**Assignment:**
Scan each line of the records for the word "overWords" and extract the ones that have it.

[Dataset entries]
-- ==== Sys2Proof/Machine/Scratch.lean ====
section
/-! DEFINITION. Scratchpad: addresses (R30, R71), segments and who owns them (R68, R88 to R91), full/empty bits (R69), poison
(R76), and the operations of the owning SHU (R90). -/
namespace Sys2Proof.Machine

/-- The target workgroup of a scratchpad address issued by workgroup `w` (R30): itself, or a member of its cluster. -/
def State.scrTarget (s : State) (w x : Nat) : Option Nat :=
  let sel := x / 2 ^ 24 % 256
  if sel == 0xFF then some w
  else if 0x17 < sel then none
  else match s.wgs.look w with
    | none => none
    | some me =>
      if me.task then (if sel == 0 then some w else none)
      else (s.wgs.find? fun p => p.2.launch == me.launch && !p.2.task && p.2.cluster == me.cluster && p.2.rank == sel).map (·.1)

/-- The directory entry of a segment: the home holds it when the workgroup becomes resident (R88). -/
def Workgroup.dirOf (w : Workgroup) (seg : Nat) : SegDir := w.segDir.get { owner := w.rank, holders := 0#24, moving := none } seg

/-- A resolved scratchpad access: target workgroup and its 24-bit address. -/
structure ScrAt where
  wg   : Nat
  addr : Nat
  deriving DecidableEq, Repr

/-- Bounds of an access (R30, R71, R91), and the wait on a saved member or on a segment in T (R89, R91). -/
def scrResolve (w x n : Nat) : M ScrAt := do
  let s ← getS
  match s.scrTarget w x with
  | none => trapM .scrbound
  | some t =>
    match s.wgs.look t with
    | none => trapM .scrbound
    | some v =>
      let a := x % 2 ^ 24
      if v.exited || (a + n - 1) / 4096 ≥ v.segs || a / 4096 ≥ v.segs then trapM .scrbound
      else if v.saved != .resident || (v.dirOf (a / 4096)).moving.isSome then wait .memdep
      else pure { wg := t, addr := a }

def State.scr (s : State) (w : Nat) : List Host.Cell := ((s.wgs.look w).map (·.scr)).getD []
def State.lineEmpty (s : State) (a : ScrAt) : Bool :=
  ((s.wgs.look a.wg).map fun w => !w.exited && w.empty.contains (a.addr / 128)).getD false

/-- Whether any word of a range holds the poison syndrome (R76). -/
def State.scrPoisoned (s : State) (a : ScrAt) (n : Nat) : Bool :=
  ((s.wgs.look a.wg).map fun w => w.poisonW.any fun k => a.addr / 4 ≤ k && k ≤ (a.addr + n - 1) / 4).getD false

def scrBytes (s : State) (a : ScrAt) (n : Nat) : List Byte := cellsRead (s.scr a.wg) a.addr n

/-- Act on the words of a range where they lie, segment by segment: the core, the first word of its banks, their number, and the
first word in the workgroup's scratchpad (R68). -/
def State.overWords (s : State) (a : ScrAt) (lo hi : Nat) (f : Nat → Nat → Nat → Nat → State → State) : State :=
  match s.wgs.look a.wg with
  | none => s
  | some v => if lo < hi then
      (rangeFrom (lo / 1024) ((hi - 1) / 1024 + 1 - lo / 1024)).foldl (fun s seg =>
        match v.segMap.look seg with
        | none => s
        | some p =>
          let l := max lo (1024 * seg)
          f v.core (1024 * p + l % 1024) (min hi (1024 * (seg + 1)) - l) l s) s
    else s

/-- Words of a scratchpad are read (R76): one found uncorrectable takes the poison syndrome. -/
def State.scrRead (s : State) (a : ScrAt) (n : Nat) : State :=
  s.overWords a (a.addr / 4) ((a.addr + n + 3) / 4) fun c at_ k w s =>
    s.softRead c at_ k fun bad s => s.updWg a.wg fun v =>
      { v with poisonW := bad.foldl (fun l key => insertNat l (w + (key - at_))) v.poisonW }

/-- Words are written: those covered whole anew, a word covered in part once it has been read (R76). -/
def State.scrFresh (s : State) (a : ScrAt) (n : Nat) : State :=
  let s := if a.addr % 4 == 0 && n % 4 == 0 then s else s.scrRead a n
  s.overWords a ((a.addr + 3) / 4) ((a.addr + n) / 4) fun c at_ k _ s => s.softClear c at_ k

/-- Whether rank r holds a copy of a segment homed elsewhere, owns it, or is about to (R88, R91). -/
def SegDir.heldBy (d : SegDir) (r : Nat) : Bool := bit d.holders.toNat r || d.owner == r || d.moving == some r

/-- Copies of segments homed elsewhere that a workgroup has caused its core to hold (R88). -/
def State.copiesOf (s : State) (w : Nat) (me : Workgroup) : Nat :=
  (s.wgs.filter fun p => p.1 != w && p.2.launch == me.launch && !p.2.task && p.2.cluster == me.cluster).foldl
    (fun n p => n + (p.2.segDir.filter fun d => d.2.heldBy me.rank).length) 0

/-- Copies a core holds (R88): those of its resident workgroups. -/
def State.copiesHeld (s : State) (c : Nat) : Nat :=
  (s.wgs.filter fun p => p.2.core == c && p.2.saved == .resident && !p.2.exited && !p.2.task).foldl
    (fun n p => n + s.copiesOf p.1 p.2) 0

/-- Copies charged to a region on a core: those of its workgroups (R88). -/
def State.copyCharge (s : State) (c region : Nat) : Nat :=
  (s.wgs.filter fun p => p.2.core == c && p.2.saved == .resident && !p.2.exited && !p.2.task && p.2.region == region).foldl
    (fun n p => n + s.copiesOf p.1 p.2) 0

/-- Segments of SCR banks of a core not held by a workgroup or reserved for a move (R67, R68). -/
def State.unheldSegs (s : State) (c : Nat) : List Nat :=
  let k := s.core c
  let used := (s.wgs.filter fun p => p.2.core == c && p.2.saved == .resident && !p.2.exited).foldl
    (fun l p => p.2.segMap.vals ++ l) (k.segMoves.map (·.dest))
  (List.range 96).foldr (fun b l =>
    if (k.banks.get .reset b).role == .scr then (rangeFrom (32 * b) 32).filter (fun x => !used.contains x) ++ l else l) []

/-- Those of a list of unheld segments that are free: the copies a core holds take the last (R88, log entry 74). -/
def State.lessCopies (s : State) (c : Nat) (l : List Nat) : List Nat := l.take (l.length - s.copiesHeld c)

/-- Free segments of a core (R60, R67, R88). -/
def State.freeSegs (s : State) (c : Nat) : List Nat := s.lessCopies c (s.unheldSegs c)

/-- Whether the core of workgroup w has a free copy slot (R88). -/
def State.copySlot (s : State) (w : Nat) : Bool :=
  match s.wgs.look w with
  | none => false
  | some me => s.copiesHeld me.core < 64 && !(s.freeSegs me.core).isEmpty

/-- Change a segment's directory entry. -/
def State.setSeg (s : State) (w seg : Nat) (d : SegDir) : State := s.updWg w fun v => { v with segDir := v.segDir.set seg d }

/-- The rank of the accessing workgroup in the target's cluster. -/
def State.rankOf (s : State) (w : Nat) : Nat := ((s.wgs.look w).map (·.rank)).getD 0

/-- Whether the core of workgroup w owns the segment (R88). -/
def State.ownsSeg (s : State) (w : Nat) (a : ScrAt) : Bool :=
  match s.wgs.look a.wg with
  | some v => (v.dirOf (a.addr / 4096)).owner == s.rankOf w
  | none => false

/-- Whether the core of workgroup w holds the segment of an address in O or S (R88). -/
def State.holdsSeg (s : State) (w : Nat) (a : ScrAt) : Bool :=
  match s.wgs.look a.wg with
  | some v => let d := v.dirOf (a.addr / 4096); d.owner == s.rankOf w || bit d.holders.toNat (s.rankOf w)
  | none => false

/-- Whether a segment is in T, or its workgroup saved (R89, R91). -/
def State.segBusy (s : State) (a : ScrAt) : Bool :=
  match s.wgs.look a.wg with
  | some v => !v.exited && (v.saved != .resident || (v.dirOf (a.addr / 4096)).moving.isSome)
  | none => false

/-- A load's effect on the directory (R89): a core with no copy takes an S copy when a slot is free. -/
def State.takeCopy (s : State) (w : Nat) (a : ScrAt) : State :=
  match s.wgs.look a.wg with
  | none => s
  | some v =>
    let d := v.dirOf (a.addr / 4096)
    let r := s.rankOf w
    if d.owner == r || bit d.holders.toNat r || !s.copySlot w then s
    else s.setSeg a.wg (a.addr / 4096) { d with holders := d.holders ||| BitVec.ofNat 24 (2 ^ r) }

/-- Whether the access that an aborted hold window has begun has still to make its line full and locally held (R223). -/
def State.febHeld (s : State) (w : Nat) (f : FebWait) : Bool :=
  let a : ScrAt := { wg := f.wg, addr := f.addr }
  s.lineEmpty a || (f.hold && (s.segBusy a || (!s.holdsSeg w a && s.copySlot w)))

**Final answer:**
def State.overWords (s : State) (a : ScrAt) (lo hi : Nat) (f : Nat → Nat → Nat → Nat → State → State) : State :=
  s.overWords a (a.addr / 4) ((a.addr + n + 3) / 4) fun c at_ k w s =>
  s.overWords a ((a.addr + 3) / 4) ((a.addr + n) / 4) fun c at_ k _ s => s.softClear c at_ k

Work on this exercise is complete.